Soon-Shiong has said he thinks our biggest challenge when it comes to cancer is that we lack the capacity to fully understand it. If we don't understand it, we can't beat it. With enough digital bandwidth, however, Soon-Shiong thinks there's hope. Doctors will be able to monitor their patients long after they leave the hospital; in a recent demo, Soon-Shiong walked potential investors through a darkened room, covered in computer screens, that would function as a command center from which a half-dozen doctors could check in on hundreds of patients remotely. One example of these remote check-ins is GlowCap, which Soon-Shiong recently purchased. GlowCap makes an $80 pill bottle that glows when patients need to take their medication and alerts doctors when they open the lid. So doctors won't just be able to tell patients to take their medicine — doctors will know when patients take it.
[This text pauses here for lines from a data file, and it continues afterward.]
-- ==== Sys2Proof/Tests/Slice0.lean ====
section
/-! SUPPORT. The model's own tests: words written out from the spec's encodings, one step against the vectors of
spec/95_test_vectors.md, and for every statement with hypotheses a state and operands that meet them. -/

namespace Sys2Proof.Tests
open Sys2Proof Sys2Proof.Machine Sys2Proof.Machine.Float32 Sys2Proof.Machine.Numeric Sys2Proof.Expect

/-! ## Helpers -/

/-- The outcome is a next state, and `p` holds there. -/
def after (o : Host.Outcome State Fault Refusal) (p : State → Bool) : Bool :=
  match o with
  | .next t => p t
  | .fault _ => false
  | .refused _ => false

/-- The outcome is this fault. -/
def faults (o : Host.Outcome State Fault Refusal) (f : Fault) : Bool :=
  match o with
  | .next _ => false
  | .fault g => decide (g = f)
  | .refused _ => false

/-- A small core with the SOS port: two channels, blocks of up to four samples, 64 bytes of sample space. -/
def smallConfig : Config :=
  { Config.standard with
    sosPort := true, maxChannels := 2, maxBlockLimit := 4, sampleMemBytes := 64
    hostAccess := ⟨true, true, true⟩ }

/-- It, after reset, with zeros written to the first four words of its sample space. -/
def small : State := { State.resetWith smallConfig with mem :=
   [(0, 0), (1, 0), (2, 0), (3, 0), (4, 0), (5, 0), (6, 0), (7, 0),
    (8, 0), (9, 0), (10, 0), (11, 0), (12, 0), (13, 0), (14, 0), (15, 0)] }

/-- Six operands, the last ones 0. -/
def ops (a0 : Word) (a1 a2 a3 a4 : Word := 0) : Args := ⟨a0, a1, a2, a3, a4, 0⟩

/-- `s` with the command `i` pending. -/
def issued (s : State) (i : Instr) (a : Args) : State := { s with pend := ⟨true, encode i, a⟩ }

/-- `s` with the words `ws` in its sample space from address 0. -/
def withWords (s : State) (ws : List Word) : State :=
  { s with mem := (ws.foldl (fun p w => (p.1.writeWord p.2 w, p.2 + 4)) (s.mem, 0)).1 }

/-- The small core made Ready at 48000 Hz by hand, with MAX_BLOCK 4. -/
def smallReady : State :=
  { small with
    ready := true, sampleRate := 0x473B8000, maxBlock := 4, fEff := ⟨0x43960000, 0x453B8000, 0x459C4000⟩ }

/-- The coefficients of V-SOS-1 in the mid band. -/
def smallMid : State := { small with coef := { small.coef with mid := ⟨0x3F000000, 0x3E800000, 0x3E000000, 0xBF000000, 0x3E800000⟩ } }

/-! ## Well-formedness: CH is six bits (R91) -/

theorem test_sample_channel_64_ill_formed : wellFormed (.sosProcessSample .low 64) = false := by decide
theorem test_buffer_channel_64_ill_formed : wellFormed (.sosProcessBuffer .mid 64) = false := by decide
theorem test_reset_channel_64_ill_formed : wellFormed (.sosReset .high 64) = false := by decide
Soon-Shiong is launching his first pilot program of the initiative in January at Providence Health and Services, the healthcare network that recently acquired a Los Angeles hospital to which Soon-Shiong gave $85 million . Providence plans to link NantHealth's software and its genetic tests, offering them to each of the more than 25,000 cancer patients they see each year. During the pilot, Providence will most likely be outfitted like Soon-Shiong's clinic of the future, with smart blood pressure and heart-rate monitors, speedy genetic testing systems, and remote patient monitoring systems.